- [What is being asked]: Only one stretch of the data below is needed. Output the lines from the one with "-- ==== Sys2Proof/Machine/Lanes.lean" up to and including the one with "format, its events, its poison. -/", exactly as they stand.

- [Material supplied]:
● ● ● ●
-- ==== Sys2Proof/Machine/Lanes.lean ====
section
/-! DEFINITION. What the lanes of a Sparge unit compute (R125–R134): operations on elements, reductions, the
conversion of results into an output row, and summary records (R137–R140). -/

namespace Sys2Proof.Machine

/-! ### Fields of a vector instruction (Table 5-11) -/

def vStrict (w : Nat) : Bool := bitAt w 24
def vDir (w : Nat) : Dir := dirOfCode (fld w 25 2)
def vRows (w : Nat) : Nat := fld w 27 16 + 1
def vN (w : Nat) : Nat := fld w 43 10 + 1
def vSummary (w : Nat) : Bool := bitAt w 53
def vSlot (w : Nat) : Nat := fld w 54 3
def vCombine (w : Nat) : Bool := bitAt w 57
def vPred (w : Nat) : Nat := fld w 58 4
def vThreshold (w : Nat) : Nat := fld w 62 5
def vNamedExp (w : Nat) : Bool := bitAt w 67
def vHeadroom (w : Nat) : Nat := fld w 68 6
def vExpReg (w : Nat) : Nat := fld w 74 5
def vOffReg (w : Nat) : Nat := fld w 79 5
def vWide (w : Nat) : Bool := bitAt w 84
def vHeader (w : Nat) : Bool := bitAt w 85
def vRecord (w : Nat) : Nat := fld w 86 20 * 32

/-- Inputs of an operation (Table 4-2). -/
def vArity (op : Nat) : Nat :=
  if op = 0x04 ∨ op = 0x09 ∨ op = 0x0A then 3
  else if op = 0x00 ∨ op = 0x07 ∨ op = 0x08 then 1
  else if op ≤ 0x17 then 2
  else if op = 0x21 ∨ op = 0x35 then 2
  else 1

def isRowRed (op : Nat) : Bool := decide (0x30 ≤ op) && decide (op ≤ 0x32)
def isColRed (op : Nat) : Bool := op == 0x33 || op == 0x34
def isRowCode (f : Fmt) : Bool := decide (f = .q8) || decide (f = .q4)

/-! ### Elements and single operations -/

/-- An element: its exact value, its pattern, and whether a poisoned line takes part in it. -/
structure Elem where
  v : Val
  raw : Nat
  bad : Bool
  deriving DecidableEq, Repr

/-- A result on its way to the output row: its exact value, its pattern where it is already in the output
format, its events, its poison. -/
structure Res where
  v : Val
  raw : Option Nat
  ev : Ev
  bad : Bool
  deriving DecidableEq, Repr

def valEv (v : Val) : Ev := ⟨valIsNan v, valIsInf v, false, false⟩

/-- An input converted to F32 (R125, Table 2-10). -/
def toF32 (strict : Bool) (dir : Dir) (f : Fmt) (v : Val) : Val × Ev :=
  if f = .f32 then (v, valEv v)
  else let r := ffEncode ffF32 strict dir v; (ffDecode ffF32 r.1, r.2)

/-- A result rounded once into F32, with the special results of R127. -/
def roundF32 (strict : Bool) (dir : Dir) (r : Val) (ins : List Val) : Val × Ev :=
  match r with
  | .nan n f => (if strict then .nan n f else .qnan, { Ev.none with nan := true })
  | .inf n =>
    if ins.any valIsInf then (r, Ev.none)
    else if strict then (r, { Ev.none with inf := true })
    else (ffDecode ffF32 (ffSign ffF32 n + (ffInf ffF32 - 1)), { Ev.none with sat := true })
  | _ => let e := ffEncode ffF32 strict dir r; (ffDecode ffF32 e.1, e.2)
● ● ● ●
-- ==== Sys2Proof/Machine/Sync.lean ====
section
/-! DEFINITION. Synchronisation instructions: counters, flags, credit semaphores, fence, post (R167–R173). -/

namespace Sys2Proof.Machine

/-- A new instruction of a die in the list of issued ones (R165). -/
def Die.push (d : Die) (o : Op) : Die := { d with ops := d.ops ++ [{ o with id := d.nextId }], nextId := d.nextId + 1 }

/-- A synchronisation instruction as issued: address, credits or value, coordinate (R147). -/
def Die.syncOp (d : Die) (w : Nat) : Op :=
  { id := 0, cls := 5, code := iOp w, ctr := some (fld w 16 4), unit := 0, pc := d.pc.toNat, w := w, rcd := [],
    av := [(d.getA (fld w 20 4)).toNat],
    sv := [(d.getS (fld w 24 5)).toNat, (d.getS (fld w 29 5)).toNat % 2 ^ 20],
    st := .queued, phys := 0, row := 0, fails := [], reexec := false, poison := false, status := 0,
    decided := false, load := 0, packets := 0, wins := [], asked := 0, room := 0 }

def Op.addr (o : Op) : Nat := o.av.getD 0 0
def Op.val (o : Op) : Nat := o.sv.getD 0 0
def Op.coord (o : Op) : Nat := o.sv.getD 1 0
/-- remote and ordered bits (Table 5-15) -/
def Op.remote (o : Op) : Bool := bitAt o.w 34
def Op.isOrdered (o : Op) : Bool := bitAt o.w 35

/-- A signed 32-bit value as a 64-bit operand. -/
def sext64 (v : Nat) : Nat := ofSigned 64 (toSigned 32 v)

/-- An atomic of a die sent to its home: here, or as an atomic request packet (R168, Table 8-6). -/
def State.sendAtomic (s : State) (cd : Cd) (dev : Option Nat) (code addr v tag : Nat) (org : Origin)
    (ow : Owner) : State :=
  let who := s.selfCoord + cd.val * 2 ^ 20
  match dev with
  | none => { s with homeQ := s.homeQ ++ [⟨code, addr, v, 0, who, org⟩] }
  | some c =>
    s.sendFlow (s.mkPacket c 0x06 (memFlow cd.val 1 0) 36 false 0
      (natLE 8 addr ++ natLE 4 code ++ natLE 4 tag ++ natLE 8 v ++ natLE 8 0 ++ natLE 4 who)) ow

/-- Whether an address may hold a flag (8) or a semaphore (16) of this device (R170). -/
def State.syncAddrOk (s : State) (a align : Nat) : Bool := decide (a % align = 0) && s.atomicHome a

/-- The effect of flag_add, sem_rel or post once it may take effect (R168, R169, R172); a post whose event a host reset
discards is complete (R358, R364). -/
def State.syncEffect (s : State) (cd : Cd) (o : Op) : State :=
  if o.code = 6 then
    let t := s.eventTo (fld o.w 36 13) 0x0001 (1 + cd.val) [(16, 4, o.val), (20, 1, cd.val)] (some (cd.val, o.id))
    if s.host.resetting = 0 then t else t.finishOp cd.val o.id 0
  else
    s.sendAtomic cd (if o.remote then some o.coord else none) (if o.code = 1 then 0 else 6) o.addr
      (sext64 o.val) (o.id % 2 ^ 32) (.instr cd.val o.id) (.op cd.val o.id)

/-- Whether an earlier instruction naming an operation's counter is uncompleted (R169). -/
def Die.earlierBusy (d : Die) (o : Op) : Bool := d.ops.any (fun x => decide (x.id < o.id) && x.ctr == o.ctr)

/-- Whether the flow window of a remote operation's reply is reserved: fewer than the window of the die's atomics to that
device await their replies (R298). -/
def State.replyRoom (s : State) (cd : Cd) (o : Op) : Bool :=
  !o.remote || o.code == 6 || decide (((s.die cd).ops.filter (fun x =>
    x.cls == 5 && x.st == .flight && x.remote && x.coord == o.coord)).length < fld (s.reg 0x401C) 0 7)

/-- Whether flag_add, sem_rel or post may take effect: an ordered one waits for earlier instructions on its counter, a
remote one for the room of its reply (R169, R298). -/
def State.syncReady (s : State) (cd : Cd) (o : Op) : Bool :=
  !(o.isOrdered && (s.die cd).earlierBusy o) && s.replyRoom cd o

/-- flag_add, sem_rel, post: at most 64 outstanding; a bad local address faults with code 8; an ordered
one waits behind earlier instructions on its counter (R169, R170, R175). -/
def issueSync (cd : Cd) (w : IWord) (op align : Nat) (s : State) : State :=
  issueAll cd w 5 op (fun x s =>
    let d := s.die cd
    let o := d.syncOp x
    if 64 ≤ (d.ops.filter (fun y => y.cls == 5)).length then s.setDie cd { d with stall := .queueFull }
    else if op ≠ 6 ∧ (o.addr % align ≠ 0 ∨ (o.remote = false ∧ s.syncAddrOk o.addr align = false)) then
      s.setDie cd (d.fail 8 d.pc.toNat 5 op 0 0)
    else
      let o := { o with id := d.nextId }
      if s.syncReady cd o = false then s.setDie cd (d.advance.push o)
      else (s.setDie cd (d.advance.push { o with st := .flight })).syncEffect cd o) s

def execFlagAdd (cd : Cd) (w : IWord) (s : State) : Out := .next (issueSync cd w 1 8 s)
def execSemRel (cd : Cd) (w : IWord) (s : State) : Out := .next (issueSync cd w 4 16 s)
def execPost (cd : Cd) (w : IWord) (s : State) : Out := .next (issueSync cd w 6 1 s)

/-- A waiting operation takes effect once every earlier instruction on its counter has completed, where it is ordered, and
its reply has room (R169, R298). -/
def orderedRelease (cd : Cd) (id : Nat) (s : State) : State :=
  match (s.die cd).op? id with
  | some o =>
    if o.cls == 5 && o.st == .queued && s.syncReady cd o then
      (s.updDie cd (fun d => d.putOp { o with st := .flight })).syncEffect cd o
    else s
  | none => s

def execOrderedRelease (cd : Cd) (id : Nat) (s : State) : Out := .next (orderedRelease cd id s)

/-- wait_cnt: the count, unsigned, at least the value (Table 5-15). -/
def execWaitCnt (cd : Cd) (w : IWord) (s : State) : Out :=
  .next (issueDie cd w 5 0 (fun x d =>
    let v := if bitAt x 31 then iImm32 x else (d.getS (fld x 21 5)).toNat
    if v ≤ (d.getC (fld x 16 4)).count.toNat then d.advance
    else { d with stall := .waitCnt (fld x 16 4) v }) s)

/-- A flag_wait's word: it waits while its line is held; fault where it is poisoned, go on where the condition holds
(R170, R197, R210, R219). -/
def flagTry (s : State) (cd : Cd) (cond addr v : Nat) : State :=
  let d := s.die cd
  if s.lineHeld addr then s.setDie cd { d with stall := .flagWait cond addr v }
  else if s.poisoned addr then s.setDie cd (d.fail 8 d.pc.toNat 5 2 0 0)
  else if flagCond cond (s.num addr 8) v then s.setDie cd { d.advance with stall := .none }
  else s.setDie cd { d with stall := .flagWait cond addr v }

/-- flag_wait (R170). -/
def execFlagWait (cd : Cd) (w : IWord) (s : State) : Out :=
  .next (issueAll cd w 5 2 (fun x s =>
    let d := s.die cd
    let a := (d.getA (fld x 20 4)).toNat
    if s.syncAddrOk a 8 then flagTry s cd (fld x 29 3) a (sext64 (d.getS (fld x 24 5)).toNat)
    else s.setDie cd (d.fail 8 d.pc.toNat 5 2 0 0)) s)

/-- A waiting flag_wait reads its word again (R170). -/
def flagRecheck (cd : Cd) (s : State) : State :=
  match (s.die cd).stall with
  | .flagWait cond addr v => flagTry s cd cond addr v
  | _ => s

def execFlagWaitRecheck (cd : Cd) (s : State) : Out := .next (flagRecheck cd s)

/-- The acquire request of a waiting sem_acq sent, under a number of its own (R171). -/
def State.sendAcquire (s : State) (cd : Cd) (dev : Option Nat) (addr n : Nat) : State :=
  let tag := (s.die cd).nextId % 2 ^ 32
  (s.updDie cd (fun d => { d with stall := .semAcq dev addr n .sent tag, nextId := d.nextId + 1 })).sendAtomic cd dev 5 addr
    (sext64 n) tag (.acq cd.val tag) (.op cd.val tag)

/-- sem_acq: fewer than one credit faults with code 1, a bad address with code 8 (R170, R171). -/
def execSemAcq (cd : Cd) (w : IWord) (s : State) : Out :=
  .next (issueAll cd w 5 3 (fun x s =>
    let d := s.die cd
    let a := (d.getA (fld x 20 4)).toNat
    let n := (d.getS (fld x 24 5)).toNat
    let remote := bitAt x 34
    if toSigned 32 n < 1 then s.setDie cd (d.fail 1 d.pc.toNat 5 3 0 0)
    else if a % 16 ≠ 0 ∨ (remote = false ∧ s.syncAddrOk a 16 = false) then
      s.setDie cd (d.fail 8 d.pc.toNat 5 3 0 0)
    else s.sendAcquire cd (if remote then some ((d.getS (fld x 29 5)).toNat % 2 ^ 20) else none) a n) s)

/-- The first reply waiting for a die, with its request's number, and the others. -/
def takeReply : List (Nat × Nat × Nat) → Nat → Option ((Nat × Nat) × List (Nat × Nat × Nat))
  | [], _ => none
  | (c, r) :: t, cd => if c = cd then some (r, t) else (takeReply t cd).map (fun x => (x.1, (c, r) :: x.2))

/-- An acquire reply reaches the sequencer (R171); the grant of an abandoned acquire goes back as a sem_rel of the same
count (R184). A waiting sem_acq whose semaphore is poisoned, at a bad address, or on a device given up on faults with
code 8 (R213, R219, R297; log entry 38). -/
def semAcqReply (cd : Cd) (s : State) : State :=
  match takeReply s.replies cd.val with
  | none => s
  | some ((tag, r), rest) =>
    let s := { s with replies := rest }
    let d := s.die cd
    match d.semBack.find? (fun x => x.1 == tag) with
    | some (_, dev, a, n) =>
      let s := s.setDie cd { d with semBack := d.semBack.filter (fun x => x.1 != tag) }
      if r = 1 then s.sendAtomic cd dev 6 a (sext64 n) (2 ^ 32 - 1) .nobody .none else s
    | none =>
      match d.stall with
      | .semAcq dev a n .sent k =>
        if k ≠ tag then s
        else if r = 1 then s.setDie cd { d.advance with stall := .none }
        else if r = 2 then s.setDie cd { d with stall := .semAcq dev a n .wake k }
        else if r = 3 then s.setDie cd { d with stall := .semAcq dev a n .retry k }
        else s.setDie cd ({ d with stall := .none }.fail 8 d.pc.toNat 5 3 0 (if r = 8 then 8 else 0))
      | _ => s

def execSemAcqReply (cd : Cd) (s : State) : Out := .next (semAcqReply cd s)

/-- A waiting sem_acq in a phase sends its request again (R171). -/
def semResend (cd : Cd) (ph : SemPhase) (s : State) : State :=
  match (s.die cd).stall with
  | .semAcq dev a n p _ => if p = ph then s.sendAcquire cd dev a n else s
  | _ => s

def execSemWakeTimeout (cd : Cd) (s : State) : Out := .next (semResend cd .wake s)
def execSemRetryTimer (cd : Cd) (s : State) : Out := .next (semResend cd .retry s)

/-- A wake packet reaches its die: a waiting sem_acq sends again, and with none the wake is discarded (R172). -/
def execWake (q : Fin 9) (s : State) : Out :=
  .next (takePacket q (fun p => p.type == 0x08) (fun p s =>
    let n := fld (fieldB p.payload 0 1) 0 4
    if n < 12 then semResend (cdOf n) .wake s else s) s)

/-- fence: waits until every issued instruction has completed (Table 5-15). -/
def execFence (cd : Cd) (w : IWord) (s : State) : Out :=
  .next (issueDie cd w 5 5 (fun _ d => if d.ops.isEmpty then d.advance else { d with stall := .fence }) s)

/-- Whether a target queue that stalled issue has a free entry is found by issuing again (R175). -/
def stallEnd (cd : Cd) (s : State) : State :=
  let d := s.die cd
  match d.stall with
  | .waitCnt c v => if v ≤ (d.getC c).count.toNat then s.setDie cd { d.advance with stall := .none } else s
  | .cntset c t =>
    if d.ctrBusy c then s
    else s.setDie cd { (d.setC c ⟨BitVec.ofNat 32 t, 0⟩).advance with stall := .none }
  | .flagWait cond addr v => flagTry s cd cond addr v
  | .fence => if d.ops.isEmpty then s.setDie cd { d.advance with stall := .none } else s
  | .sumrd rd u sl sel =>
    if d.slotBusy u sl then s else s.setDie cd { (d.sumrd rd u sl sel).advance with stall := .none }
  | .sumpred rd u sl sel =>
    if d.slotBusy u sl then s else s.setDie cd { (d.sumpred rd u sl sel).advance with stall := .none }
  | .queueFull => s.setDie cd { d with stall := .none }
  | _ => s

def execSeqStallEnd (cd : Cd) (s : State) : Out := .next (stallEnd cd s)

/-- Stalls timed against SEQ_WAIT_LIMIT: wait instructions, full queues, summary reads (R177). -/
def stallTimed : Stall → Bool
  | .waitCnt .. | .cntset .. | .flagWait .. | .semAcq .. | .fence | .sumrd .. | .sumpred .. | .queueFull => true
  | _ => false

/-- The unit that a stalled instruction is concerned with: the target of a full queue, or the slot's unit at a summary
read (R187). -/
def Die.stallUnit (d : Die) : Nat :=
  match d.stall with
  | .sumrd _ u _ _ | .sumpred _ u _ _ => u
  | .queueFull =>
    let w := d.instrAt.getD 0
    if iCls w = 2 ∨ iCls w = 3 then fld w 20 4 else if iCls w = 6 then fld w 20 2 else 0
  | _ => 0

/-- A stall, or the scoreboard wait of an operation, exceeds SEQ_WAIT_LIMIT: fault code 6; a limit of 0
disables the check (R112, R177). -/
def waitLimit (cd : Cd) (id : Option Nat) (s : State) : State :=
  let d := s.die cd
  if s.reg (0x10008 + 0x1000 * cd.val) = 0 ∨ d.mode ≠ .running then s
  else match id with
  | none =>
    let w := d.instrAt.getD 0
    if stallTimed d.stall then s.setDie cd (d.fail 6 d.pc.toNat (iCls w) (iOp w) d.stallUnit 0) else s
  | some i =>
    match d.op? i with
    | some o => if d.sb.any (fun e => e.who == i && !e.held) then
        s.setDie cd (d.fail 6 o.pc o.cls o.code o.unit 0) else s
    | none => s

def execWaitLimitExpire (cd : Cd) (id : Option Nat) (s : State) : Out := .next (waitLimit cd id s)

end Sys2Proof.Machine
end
● ● ● ●
- [Solved problem]:
-- ==== Sys2Proof/Machine/Lanes.lean ====
section
/-! DEFINITION. What the lanes of a Sparge unit compute (R125–R134): operations on elements, reductions, the
conversion of results into an output row, and summary records (R137–R140). -/

namespace Sys2Proof.Machine

/-! ### Fields of a vector instruction (Table 5-11) -/

def vStrict (w : Nat) : Bool := bitAt w 24
def vDir (w : Nat) : Dir := dirOfCode (fld w 25 2)
def vRows (w : Nat) : Nat := fld w 27 16 + 1
def vN (w : Nat) : Nat := fld w 43 10 + 1
def vSummary (w : Nat) : Bool := bitAt w 53
def vSlot (w : Nat) : Nat := fld w 54 3
def vCombine (w : Nat) : Bool := bitAt w 57
def vPred (w : Nat) : Nat := fld w 58 4
def vThreshold (w : Nat) : Nat := fld w 62 5
def vNamedExp (w : Nat) : Bool := bitAt w 67
def vHeadroom (w : Nat) : Nat := fld w 68 6
def vExpReg (w : Nat) : Nat := fld w 74 5
def vOffReg (w : Nat) : Nat := fld w 79 5
def vWide (w : Nat) : Bool := bitAt w 84
def vHeader (w : Nat) : Bool := bitAt w 85
def vRecord (w : Nat) : Nat := fld w 86 20 * 32

/-- Inputs of an operation (Table 4-2). -/
def vArity (op : Nat) : Nat :=
  if op = 0x04 ∨ op = 0x09 ∨ op = 0x0A then 3
  else if op = 0x00 ∨ op = 0x07 ∨ op = 0x08 then 1
  else if op ≤ 0x17 then 2
  else if op = 0x21 ∨ op = 0x35 then 2
  else 1

def isRowRed (op : Nat) : Bool := decide (0x30 ≤ op) && decide (op ≤ 0x32)
def isColRed (op : Nat) : Bool := op == 0x33 || op == 0x34
def isRowCode (f : Fmt) : Bool := decide (f = .q8) || decide (f = .q4)

/-! ### Elements and single operations -/

/-- An element: its exact value, its pattern, and whether a poisoned line takes part in it. -/
structure Elem where
  v : Val
  raw : Nat
  bad : Bool
  deriving DecidableEq, Repr

/-- A result on its way to the output row: its exact value, its pattern where it is already in the output
format, its events, its poison. -/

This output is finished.